Document Number
16-99
Tax Type
Individual Income Tax
Description
VAC 10-110-40 B specifically defines income attributable to Virginia as “that which is received during the portion of the year in which the individual is a Virginia resident;
Topic
Filing Status
Taxable Income
Date Issued
05-20-2016

May 20, 2016

Re:     § 58.1-1821 Application:  Individual Income Tax

Dear *****:

This will reply to your letter in which you seek correction of the individual income tax assessment issued to ***** (the “Taxpayers”) for the taxable year ended December 31, 2012.

FACTS

The Taxpayers, a husband and wife, who were Virginia residents entered into a contract on February 6, 2012, to purchase a place of abode in ***** (State A).  They  closed on the house on February 29, 2012.  Prior to the closing date, the Taxpayers purchased homeowner's and title insurance, had their utilities turned on, paid property tax, contracted a pest service, and hired pool maintenance.  The wife obtained a driver's license and the Taxpayers registered their motor vehicles in State A after the closing date.

The Taxpayers filed a part-year Virginia income tax return through February 29, 2012.  The Taxpayers were audited and an assessment was issued because they did not report a lump sum pension distribution that was made on February 6, 2012.  The Taxpayers appeal, contending that they changed their residency to State A prior to the pension distribution.

DETERMINATION

Residency

Two classes of residents, a domiciliary resident and an actual resident, are set forth in Va.

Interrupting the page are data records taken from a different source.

/-- Settles O18: the state after reset with the default MAX_BYTES. -/
theorem contextInvariantHoldsAtReset : Obligations.ContextInvariantHoldsAtReset :=
  State.Inv.afterReset (params := Params.default) le_rfl [] [] [] [] 0

/-! ## Every event -/

theorem State.Inv.absorb_pending {s : State} (hs : s.Inv) {len : BitVec 7} {bytes : List Byte}
    (hp : s.pend = some (.absorb len bytes)) :
    s.done = false ∧ s.count.toNat + bytes.length ≤ s.params.maxBytes := by
  refine ⟨hs.pendingFresh (.inr ⟨len, bytes, hp⟩), ?_⟩
  rw [(hs.pendingLength len bytes hp).2]
  exact hs.pendingFits len bytes hp

theorem Stepped.inv {s t : State} {e : Event} (h : Stepped s e t) (hs : s.Inv) : t.Inv := by
  cases h with
  | compressor hc => exact absurd hc (by simp [hs.notCompressing])
  | nop rest => exact (hs.took rest).retire
  | init rest => exact (hs.took rest).init
  | absorb rest len bytes _ _ hp =>
    obtain ⟨hd, hfit⟩ := hs.absorb_pending hp
    exact (hs.took rest).absorb hd hfit
  | final rest _ _ hp => exact (hs.took rest).final (hs.pendingFresh (.inl hp))
  | engineIdle rest => exact hs.took rest
  | hostIdle rest => exact hs.took rest
  | read rest _ _ k ops v u _ _ _ hu =>
    rcases hu with rfl | rfl
    · exact (hs.took rest).withHost ops _ _
    · exact ((hs.took rest).drew 1).withHost ops _ _
  | write rest off _ v ops => exact ((hs.took rest).writeReg (regAt off) v).withHost ops _ _
  | pollBusy rest => exact (hs.took rest).drew 1
  | pollIdle rest ops => exact (hs.took rest).withHost ops _ _
  | expect rest k imm ops => exact (hs.took rest).withHost ops _ _
  | reset rest => exact .afterReset hs.maxBytesLegal _ _ _ _ _

/-- Settles O19: by the cases of a step. -/
theorem everyStepKeepsTheContextInvariant : Obligations.EveryStepKeepsTheContextInvariant :=
  fun _ _ hs h => (step_stepped h).inv hs

/-! ## COUNT between INITs -/

/-- Only INIT and reset lower COUNT, under the invariant. -/
theorem Stepped.count_le {s t : State} {e : Event} (h : Stepped s e t) (hs : s.Inv) (hr : e ≠ .reset)
    (hi : e ≠ .engine .init) : s.count.toNat ≤ t.count.toNat := by
  cases h with
  | compressor hc => exact absurd hc (by simp [hs.notCompressing])
  | init => exact absurd rfl hi
  | reset => exact absurd rfl hr
  | absorb rest len bytes _ _ hp =>
    obtain ⟨-, hfit⟩ := hs.absorb_pending hp
    have hmax := hs.maxBytesLegal
    rw [State.retire_count, State.update_count_toNat (by rw [State.took_count]; omega)]
    exact Nat.le_add_right _ _
  | final rest _ _ hp =>
    rw [State.retire_count, (hs.took rest).finalize_count (hs.pendingFresh (.inl hp))]
    exact Nat.le_add_right _ _
  | read rest _ _ k ops v u _ _ _ hu => rcases hu with rfl | rfl <;> exact le_rfl
  | write => simp
  | _ => exact le_rfl

theorem State.Inv.count_bound {s : State} (hs : s.Inv) : s.count.toNat ≤ 2 ^ 61 + 71 := by
  have hmax := hs.maxBytesLegal
  have hcount := hs.countBound
  split at hcount <;> omega

/-- Settles O11: ABSORB and FINAL add to COUNT without wrapping, and the bound is the invariant's of the next state. -/
theorem countNeverDecreasesBetweenInits : Obligations.CountNeverDecreasesBetweenInits :=
  fun _ _ hs h hr hi => ⟨(step_stepped h).count_le hs hr hi, ((step_stepped h).inv hs).count_bound⟩

end Sys2Proof.Machine
end

section
/-! PROOFS. Which events write the chaining state, DONE, the error record and the DATA registers (R21, R28, R29, R32),
and the frame of ABSORB and FINAL. -/

namespace Sys2Proof.Machine

/-! ## The chaining state, DONE, ERR and ERRCODE -/

/-- Of the compression steps, seen one by one, only the last writes the chaining state. -/
theorem State.afterStep_chain {i : BitVec 6} (h : i ≠ 63#6) (s : State) : (s.afterStep i).chain = s.chain := by
  rw [State.afterStep, if_neg h]

/-- A compression step writes no flag and no DATA register (R40). -/
theorem State.afterStep_flags (i : BitVec 6) (s : State) :
    (s.afterStep i).done = s.done ∧ (s.afterStep i).err = s.err ∧ (s.afterStep i).errcode = s.errcode ∧
    (s.afterStep i).data = s.data ∧ (s.afterStep i).written = s.written := by
  unfold State.afterStep
  split <;> exact ⟨rfl, rfl, rfl, rfl, rfl⟩

/-- Settles O9: every other event leaves the chaining state. -/
theorem chainingStateChangesOnlyAsTheRuleSays : Obligations.ChainingStateChangesOnlyAsTheRuleSays := by
  unfold Obligations.ChainingStateChangesOnlyAsTheRuleSays
  intro s t h hne
  have hst := step_stepped h
  generalize s.event = e at hst ⊢
  cases hst with
  | compressor hc =>
    have hlast : s.work.step = 63#6 := by
      by_contra hi
      exact hne (State.afterStep_chain hi _)
    simp [hlast]
  | init => simp
  | absorb => simp
  | final => simp
  | reset => simp
  | read rest _ _ k ops v u _ _ _ hu => rcases hu with rfl | rfl <;> exact absurd rfl hne
  | write => simp at hne
  | _ => exact absurd rfl hne

theorem Stepped.done {s t : State} {e : Event} (h : Stepped s e t) (hf : e ≠ .engine .final) (hi : e ≠ .engine .init)
    (hr : e ≠ .reset) : t.done = s.done := by
  cases h with
  | compressor hc => exact (State.afterStep_flags _ _).1
  | init => exact absurd rfl hi
  | final => exact absurd rfl hf
  | reset => exact absurd rfl hr
  | absorb => simp
  | read rest _ _ k ops v u _ _ _ hu => rcases hu with rfl | rfl <;> rfl
  | write => simp
  | _ => rfl

/-- Settles O12. -/
theorem doneIsSetByFinalAndClearedByInitAndReset : Obligations.DoneIsSetByFinalAndClearedByInitAndReset := by
  unfold Obligations.DoneIsSetByFinalAndClearedByInitAndReset
  intro s t h
  have hst := step_stepped h
  refine ⟨fun he => ?_, fun he => ?_, hst.done⟩
  · rw [he] at hst
    cases hst with
    | final rest => exact (s.took rest).finalize_done
  · rcases he with he | he <;> rw [he] at hst <;> cases hst <;> rfl

/-- What an event other than INIT and reset does to ERR and ERRCODE: nothing, or it is a write to CTRL that records an
error while ERR = 0. -/
theorem Stepped.err {s t : State} {e : Event} (h : Stepped s e t) (hi : e ≠ .engine .init) (hr : e ≠ .reset) :
    t.err = s.err ∧ t.errcode = s.errcode ∨
    s.err = false ∧ t.err = true ∧ ∃ width v, e = .host (.write 0x00 width v) := by
  cases h with
  | compressor hc =>
    obtain ⟨-, herr, hcode, -⟩ := State.afterStep_flags s.work.step { s with work := s.work.tick }
    exact .inl ⟨herr, hcode⟩
  | init => exact absurd rfl hi
  | reset => exact absurd rfl hr
  | absorb => exact .inl (by simp)
  | final => exact .inl (by simp)
  | read rest _ _ k ops v u _ _ _ hu => rcases hu with rfl | rfl <;> exact .inl ⟨rfl, rfl⟩
  | write rest off width v =>
    by_cases hsame : ((s.took rest).writeReg (regAt off) v).err = s.err ∧
        ((s.took rest).writeReg (regAt off) v).errcode = s.errcode
    · exact .inl hsame
    · obtain ⟨hs, ht, hreg⟩ := ((s.took rest).writeReg_err (regAt off) v).2 (not_and_or.mp hsame)
      obtain rfl := regAt_ctrl.mp hreg
      exact .inr ⟨hs, ht, width, v, rfl⟩
  | _ => exact .inl ⟨rfl, rfl⟩

/-- Settles O13. -/
theorem firstErrorStaysUntilInitOrReset : Obligations.FirstErrorStaysUntilInitOrReset := by
  unfold Obligations.FirstErrorStaysUntilInitOrReset
  intro s t h
  have hst := step_stepped h
  refine ⟨fun he => ?_, fun hi hr herr => ?_, fun hi hr hne => ?_⟩
  · rcases he with he | he <;> rw [he] at hst <;> cases hst <;> exact ⟨rfl, rfl⟩
  · rcases hst.err hi hr with ⟨h₁, h₂⟩ | ⟨hclear, -⟩
    · exact ⟨h₁.trans herr, h₂⟩
    · exact absurd (herr.symm.trans hclear) (by decide)
  · rcases hst.err hi hr with ⟨h₁, h₂⟩ | hrec
    · exact absurd hne (by simp [h₁, h₂])
    · exact hrec

/-! ## The DATA window -/

/-- R12, R32: byte r of word q stands at index 4q + r. -/
theorem getElem?_flatMap_le32bytes (l : List Word) (q r : Nat) (hr : r < 4) :
    (l.flatMap le32bytes)[4 * q + r]? = l[q]?.map (byteLane · r) := by
  induction l generalizing q with
  | nil => simp
  | cons w l ih =>
    rw [List.flatMap_cons]
    cases q with
    | zero =>
      rw [List.getElem?_append_left (by simpa using hr)]
      interval_cases r <;> rfl
    | succ q =>
      rw [List.getElem?_append_right (by simp; omega), le32bytes_length, show 4 * (q + 1) + r - 4 = 4 * q + r by omega,
        ih, List.getElem?_cons_succ]

theorem windowBytes_getElem? (words : Vector Word 16) {j : Nat} (hj : j < 64) :
    (windowBytes words)[j]? = some (byteLane words[j / 4] (j % 4)) := by
  have h := getElem?_flatMap_le32bytes words.toList (j / 4) (j % 4) (Nat.mod_lt _ (by decide))
  rw [Nat.div_add_mod] at h
  rw [windowBytes, h]
  simp [show j / 4 < 16 by omega]

/-- DATA stands at offset 0x40 and above (R31). -/
theorem le_of_regAt_data {off : Nat} {k : Fin 16} (h : regAt off = .data k) : 0x40 ≤ off := by
  unfold regAt at h
  repeat' split at h
  all_goals cases h
  omega

/-- Only a reset and a host's write at 0x40 or above write a DATA register. -/
theorem Stepped.data {s t : State} {e : Event} (h : Stepped s e t) (hr : e ≠ .reset)
    (hw : ∀ off width v, e = .host (.write off width v) → off < 0x40) : t.data = s.data ∧ t.written = s.written := by
  cases h with
  | compressor hc =>
    obtain ⟨-, -, -, hdata, hwritten⟩ := State.afterStep_flags s.work.step { s with work := s.work.tick }
    exact ⟨hdata, hwritten⟩
  | reset => exact absurd rfl hr
  | absorb => simp
  | final => simp
  | read rest _ _ k ops v u _ _ _ hu => rcases hu with rfl | rfl <;> exact ⟨rfl, rfl⟩
  | write rest off width v =>
    rcases (s.took rest).writeReg_cases (regAt off) v with ⟨-, hw'⟩ | ⟨k, hk, -⟩ | hw'
    · simp [hw']
    · exact absurd (hw off width v rfl) (Nat.not_lt.mpr (le_of_regAt_data hk))
    · simp [hw']
  | _ => exact ⟨rfl, rfl⟩

theorem State.busWrite_data (s : State) (k : Fin 16) (v : Word) :
    s.busWrite (0x40 + 4 * k.val) 4 v = .ok (s.storeData k v) := by
  simp only [State.busWrite, accessFault_data, regAt_data]
  rfl

theorem State.busRead_data {s : State} {k : Fin 16} (h : s.written[k] = true) :
    s.busRead (0x40 + 4 * k.val) 4 = .ok (s.data[k], s) := by
  simp only [State.busRead, accessFault_data, regAt_data, State.readReg, h, if_true]

theorem State.busRead_storeData (s : State) (k : Fin 16) (v : Word) :
    (s.storeData k v).busRead (0x40 + 4 * k.val) 4 = .ok (v, s.storeData k v) := by
  rw [State.busRead_data] <;> simp

/-- The snapshot takes the first n window bytes, of any words that agree with the DATA registers they lie in. -/
theorem State.snapshot_eq_take {s : State} {n : Nat} {words : Vector Word 16} (hn : n ≤ 64)
    (hw : ∀ k : Fin 16, 4 * k.val < n → words[k] = s.dataWord k) : s.snapshot n = (windowBytes words).take n := by
  apply List.ext_getElem?
  intro j
  by_cases hj : j < n
  · have hword := hw ⟨j / 4, by omega⟩ (by simp; omega)
    rw [State.snapshot, List.getElem?_take_of_lt hj, List.getElem?_take_of_lt hj, windowBytes_getElem? _ (by omega),
      windowBytes_getElem? _ (by omega)]
    simp only [Fin.getElem_fin] at hword
    simp [State.windowWords, hword]
  · rw [List.getElem?_eq_none (by simp; omega), List.getElem?_eq_none (by simp; omega)]

/-- Settles O14, clause by clause. -/
theorem dataWindowIsLittleEndianAndOnlyTheHostsToWrite :
    Obligations.DataWindowIsLittleEndianAndOnlyTheHostsToWrite := by
  unfold Obligations.DataWindowIsLittleEndianAndOnlyTheHostsToWrite
  refine ⟨fun words j => windowBytes_getElem? words j.isLt, fun s t h hne => ?_, fun s k v => ?_,
    fun s n words hn hwr hw => ?_⟩
  · by_contra hno
    obtain ⟨hr, hwrite⟩ := not_or.mp hno
    have hsame := (step_stepped h).data hr fun off width v he => by
      by_contra hoff
      exact hwrite ⟨off, width, v, Nat.not_lt.mp hoff, he⟩
    simp [hsame] at hne
  · exact ⟨s.storeData k v, s.busWrite_data k v, s.busRead_storeData k v⟩
  · refine State.snapshot_eq_take hn fun k hk => ?_
    rw [hw k hk, State.dataWord, hwr k hk, if_pos rfl]

/-! ## The frame of ABSORB and FINAL -/

/-- An ABSORB that answers a next state is UPDATE of its LEN bytes. -/
theorem execAbsorb_next {len : BitVec 7} {s t : State} (h : execAbsorb len s = .next t) :
    ∃ bytes, bytes.length = len.toNat ∧ t = (s.update bytes).retire := by
  unfold execAbsorb State.operand at h
  split at h
  case h_1 bytes hop =>
    split at hop
    · split at hop
      · rename_i hl
        cases hop
        cases h
        exact ⟨_, hl, rfl⟩
      · cases hop
    · cases hop
  case h_2 => cases h

/-- An UPDATE that completes no block compresses nothing. -/
theorem State.update_chain_work_of_short (s : State) (chunk : List Byte) (h : s.pos.toNat + chunk.length < 64) :
    (s.update chunk).chain = s.chain ∧ (s.update chunk).work = s.work := by
  have hlt : chunk.length < 64 - s.pos.toNat := by omega
  rw [State.update_short hlt]
  simp [State.updateShort]

/-- A read of a DATA register that was written shows the same in states with the same window. -/
theorem State.busRead_data_congr {s t : State} (hd : t.data = s.data) (hw : t.written = s.written) {k : Fin 16}
    (hk : s.written[k] = true) :
    (t.busRead (0x40 + 4 * k.val) 4).map Prod.fst = (s.busRead (0x40 + 4 * k.val) 4).map Prod.fst := by
  rw [State.busRead_data hk, State.busRead_data (hw ▸ hk), hd]
  rfl

/-- Settles O46: both are UPDATE of some bytes, whose frame is `State.update_err` and those beside it. -/
theorem absorbAndFinalLeaveTheRest : Obligations.AbsorbAndFinalLeaveTheRest := by
  unfold Obligations.AbsorbAndFinalLeaveTheRest
  rintro s t i (rfl | ⟨len, rfl⟩) h
  · obtain rfl : s.finalize.retire = t := by simpa [exec, execFinal] using h
    have hread (k : Fin 16) := State.busRead_data_congr (s := s) (t := s.finalize.retire) (k := k) (by simp) (by simp)
    simpa using hread
  · obtain ⟨bytes, hl, rfl⟩ := execAbsorb_next h
    have hread (k : Fin 16) := State.busRead_data_congr (s := s) (t := (s.update bytes).retire) (k := k) (by simp)
      (by simp)
    have hshort := s.update_chain_work_of_short bytes
    rw [hl] at hshort
    simpa using ⟨hshort, hread⟩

Code § 58.1-302.  The domiciliary residence of a person means the permanent place of residence of a taxpayer and the place to which he intends to return even though he may reside elsewhere.  For a person to change domiciliary residency to another state or country, that person must intend to abandon his Virginia domicile with no intention of returning to Virginia.  Concurrently, that person must acquire a new domicile where that person is physically present with the intention to remain there permanently or indefinitely.  An actual resident of Virginia means a person who, for an aggregate of more than 183 days of the taxable year, maintained his place of abode within Virginia.  A Virginia domiciliary resident, therefore, working in other parts of the country or in another country who has not abandoned his Virginia residency continues to be subject to Virginia taxation. Additionally, a person who is not a domiciliary resident of Virginia, but who stays in Virginia for an aggregate of more than 183 days is also subject to Virginia taxation.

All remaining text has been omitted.